Brief
Scan the records for the string "else" and copy every line that holds it.

** Opening Information block **

/-! ### setSound -/

@[simp] theorem State.setSound_regs (v : Byte) : (s.setSound v).regs = s.regs := rfl
@[simp] theorem State.setSound_index (v : Byte) : (s.setSound v).index = s.index := rfl
@[simp] theorem State.setSound_pc (v : Byte) : (s.setSound v).pc = s.pc := rfl
@[simp] theorem State.setSound_sp (v : Byte) : (s.setSound v).sp = s.sp := rfl
@[simp] theorem State.setSound_stack (v : Byte) : (s.setSound v).stack = s.stack := rfl
@[simp] theorem State.setSound_dt (v : Byte) : (s.setSound v).dt = s.dt := rfl
@[simp] theorem State.setSound_st (v : Byte) : (s.setSound v).st = v := rfl
@[simp] theorem State.setSound_keys (v : Byte) : (s.setSound v).keys = s.keys := rfl
@[simp] theorem State.setSound_disp (v : Byte) : (s.setSound v).disp = s.disp := rfl
@[simp] theorem State.setSound_mem (v : Byte) : (s.setSound v).mem = s.mem := rfl
@[simp] theorem State.setSound_fault (v : Byte) : (s.setSound v).fault = s.fault := rfl
@[simp] theorem State.setSound_draws (v : Byte) : (s.setSound v).draws = s.draws := rfl
@[simp] theorem State.setSound_reg (v : Byte) (q : RegIx) : (s.setSound v).reg q = s.reg q := rfl

/-! ### countDraw -/

@[simp] theorem State.countDraw_regs : (s.countDraw).regs = s.regs := rfl
@[simp] theorem State.countDraw_index : (s.countDraw).index = s.index := rfl
@[simp] theorem State.countDraw_pc : (s.countDraw).pc = s.pc := rfl
@[simp] theorem State.countDraw_sp : (s.countDraw).sp = s.sp := rfl
@[simp] theorem State.countDraw_stack : (s.countDraw).stack = s.stack := rfl
@[simp] theorem State.countDraw_dt : (s.countDraw).dt = s.dt := rfl
@[simp] theorem State.countDraw_st : (s.countDraw).st = s.st := rfl
@[simp] theorem State.countDraw_keys : (s.countDraw).keys = s.keys := rfl
@[simp] theorem State.countDraw_disp : (s.countDraw).disp = s.disp := rfl
@[simp] theorem State.countDraw_mem : (s.countDraw).mem = s.mem := rfl
@[simp] theorem State.countDraw_fault : (s.countDraw).fault = s.fault := rfl
@[simp] theorem State.countDraw_draws : (s.countDraw).draws = s.draws + 1 := rfl
@[simp] theorem State.countDraw_reg (q : RegIx) : (s.countDraw).reg q = s.reg q := rfl

/-! ### setKey -/

@[simp] theorem State.setKey_regs (k : KeyIx) (b : Bool) : (s.setKey k b).regs = s.regs := rfl
@[simp] theorem State.setKey_index (k : KeyIx) (b : Bool) : (s.setKey k b).index = s.index := rfl
@[simp] theorem State.setKey_pc (k : KeyIx) (b : Bool) : (s.setKey k b).pc = s.pc := rfl
@[simp] theorem State.setKey_sp (k : KeyIx) (b : Bool) : (s.setKey k b).sp = s.sp := rfl
@[simp] theorem State.setKey_stack (k : KeyIx) (b : Bool) : (s.setKey k b).stack = s.stack := rfl
@[simp] theorem State.setKey_dt (k : KeyIx) (b : Bool) : (s.setKey k b).dt = s.dt := rfl
@[simp] theorem State.setKey_st (k : KeyIx) (b : Bool) : (s.setKey k b).st = s.st := rfl
@[simp] theorem State.setKey_keys (k : KeyIx) (b : Bool) : (s.setKey k b).keys = s.keys.set k.toNat b k.isLt := rfl
@[simp] theorem State.setKey_disp (k : KeyIx) (b : Bool) : (s.setKey k b).disp = s.disp := rfl
@[simp] theorem State.setKey_mem (k : KeyIx) (b : Bool) : (s.setKey k b).mem = s.mem := rfl
@[simp] theorem State.setKey_fault (k : KeyIx) (b : Bool) : (s.setKey k b).fault = s.fault := rfl
@[simp] theorem State.setKey_draws (k : KeyIx) (b : Bool) : (s.setKey k b).draws = s.draws := rfl
@[simp] theorem State.setKey_reg (k : KeyIx) (b : Bool) (q : RegIx) : (s.setKey k b).reg q = s.reg q := rfl

/-! ### setResultAndFlag -/

@[simp] theorem State.setResultAndFlag_index (x : RegIx) (v : Byte) (f : Bool) : (s.setResultAndFlag x v f).index = s.index := rfl
@[simp] theorem State.setResultAndFlag_pc (x : RegIx) (v : Byte) (f : Bool) : (s.setResultAndFlag x v f).pc = s.pc := rfl
@[simp] theorem State.setResultAndFlag_sp (x : RegIx) (v : Byte) (f : Bool) : (s.setResultAndFlag x v f).sp = s.sp := rfl
@[simp] theorem State.setResultAndFlag_stack (x : RegIx) (v : Byte) (f : Bool) : (s.setResultAndFlag x v f).stack = s.stack := rfl
@[simp] theorem State.setResultAndFlag_dt (x : RegIx) (v : Byte) (f : Bool) : (s.setResultAndFlag x v f).dt = s.dt := rfl
@[simp] theorem State.setResultAndFlag_st (x : RegIx) (v : Byte) (f : Bool) : (s.setResultAndFlag x v f).st = s.st := rfl
@[simp] theorem State.setResultAndFlag_keys (x : RegIx) (v : Byte) (f : Bool) : (s.setResultAndFlag x v f).keys = s.keys := rfl
@[simp] theorem State.setResultAndFlag_disp (x : RegIx) (v : Byte) (f : Bool) : (s.setResultAndFlag x v f).disp = s.disp := rfl
@[simp] theorem State.setResultAndFlag_mem (x : RegIx) (v : Byte) (f : Bool) : (s.setResultAndFlag x v f).mem = s.mem := rfl
@[simp] theorem State.setResultAndFlag_fault (x : RegIx) (v : Byte) (f : Bool) : (s.setResultAndFlag x v f).fault = s.fault := rfl
@[simp] theorem State.setResultAndFlag_draws (x : RegIx) (v : Byte) (f : Bool) : (s.setResultAndFlag x v f).draws = s.draws := rfl

/-! ### setCanvas -/

@[simp] theorem State.setCanvas_index (c : Canvas) : (s.setCanvas c).index = s.index := rfl
@[simp] theorem State.setCanvas_pc (c : Canvas) : (s.setCanvas c).pc = s.pc := rfl
@[simp] theorem State.setCanvas_sp (c : Canvas) : (s.setCanvas c).sp = s.sp := rfl
@[simp] theorem State.setCanvas_stack (c : Canvas) : (s.setCanvas c).stack = s.stack := rfl
@[simp] theorem State.setCanvas_dt (c : Canvas) : (s.setCanvas c).dt = s.dt := rfl
@[simp] theorem State.setCanvas_st (c : Canvas) : (s.setCanvas c).st = s.st := rfl
@[simp] theorem State.setCanvas_keys (c : Canvas) : (s.setCanvas c).keys = s.keys := rfl
@[simp] theorem State.setCanvas_disp (c : Canvas) : (s.setCanvas c).disp = c.disp := rfl
@[simp] theorem State.setCanvas_mem (c : Canvas) : (s.setCanvas c).mem = s.mem := rfl
@[simp] theorem State.setCanvas_fault (c : Canvas) : (s.setCanvas c).fault = s.fault := rfl
@[simp] theorem State.setCanvas_draws (c : Canvas) : (s.setCanvas c).draws = s.draws := rfl

/-! ### tick -/

@[simp] theorem State.tick_regs : (s.tick).regs = s.regs := rfl
@[simp] theorem State.tick_index : (s.tick).index = s.index := rfl
@[simp] theorem State.tick_pc : (s.tick).pc = s.pc := rfl
@[simp] theorem State.tick_sp : (s.tick).sp = s.sp := rfl
@[simp] theorem State.tick_stack : (s.tick).stack = s.stack := rfl
@[simp] theorem State.tick_dt : (s.tick).dt = decrement s.dt := rfl
@[simp] theorem State.tick_st : (s.tick).st = decrement s.st := rfl
@[simp] theorem State.tick_keys : (s.tick).keys = s.keys := rfl
@[simp] theorem State.tick_disp : (s.tick).disp = s.disp := rfl
@[simp] theorem State.tick_mem : (s.tick).mem = s.mem := rfl
@[simp] theorem State.tick_fault : (s.tick).fault = s.fault := rfl
@[simp] theorem State.tick_draws : (s.tick).draws = s.draws := rfl
@[simp] theorem State.tick_reg (q : RegIx) : (s.tick).reg q = s.reg q := rfl

/-! ### The two writes of registers, read back -/

@[simp] theorem State.setReg_reg_same (r : RegIx) (v : Byte) : (s.setReg r v).reg r = v := by
  simp [State.reg, State.setReg]

theorem State.setReg_reg (r q : RegIx) (v : Byte) : (s.setReg r v).reg q = if q = r then v else s.reg q := by
  by_cases h : q = r
  · subst h; simp
  · have : r.toNat ≠ q.toNat := fun e => h (BitVec.eq_of_toNat_eq e.symm)
    simp [State.reg, State.setReg, h, Vector.getElem_set_ne, this]

@[simp] theorem State.setReg_reg_other {r q : RegIx} (h : q ≠ r) (v : Byte) : (s.setReg r v).reg q = s.reg q := by
  rw [State.setReg_reg, if_neg h]

/-- The flag wins where `X` is 15 (R123). -/
theorem State.setResultAndFlag_reg (x q : RegIx) (v : Byte) (f : Bool) :
    (s.setResultAndFlag x v f).reg q = if q = vF then flagByte f else if q = x then v else s.reg q := by
  simp only [State.setResultAndFlag, State.setReg_reg]

theorem State.setCanvas_reg (c : Canvas) (q : RegIx) :
    (s.setCanvas c).reg q = if q = vF then flagByte c.collision else s.reg q := by
  simp only [State.setCanvas, State.setReg_reg]; rfl

/-- A step's advance, with a taken skip's two more (R143). -/
theorem State.skipIf_eq (c : Bool) : s.skipIf c = s.jump (if c then s.pc + 4 else s.pc + 2) := by
  cases c
  · rfl
  · simp [State.skipIf, State.advance, State.jump, BitVec.add_assoc]

end Sys2Proof.Machine
end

** Closing Information block **

Answer to this exercise
theorem State.setReg_reg (r q : RegIx) (v : Byte) : (s.setReg r v).reg q = if q = r then v else s.reg q := by
    (s.setResultAndFlag x v f).reg q = if q = vF then flagByte f else if q = x then v else s.reg q := by
    (s.setCanvas c).reg q = if q = vF then flagByte c.collision else s.reg q := by
theorem State.skipIf_eq (c : Bool) : s.skipIf c = s.jump (if c then s.pc + 4 else s.pc + 2) := by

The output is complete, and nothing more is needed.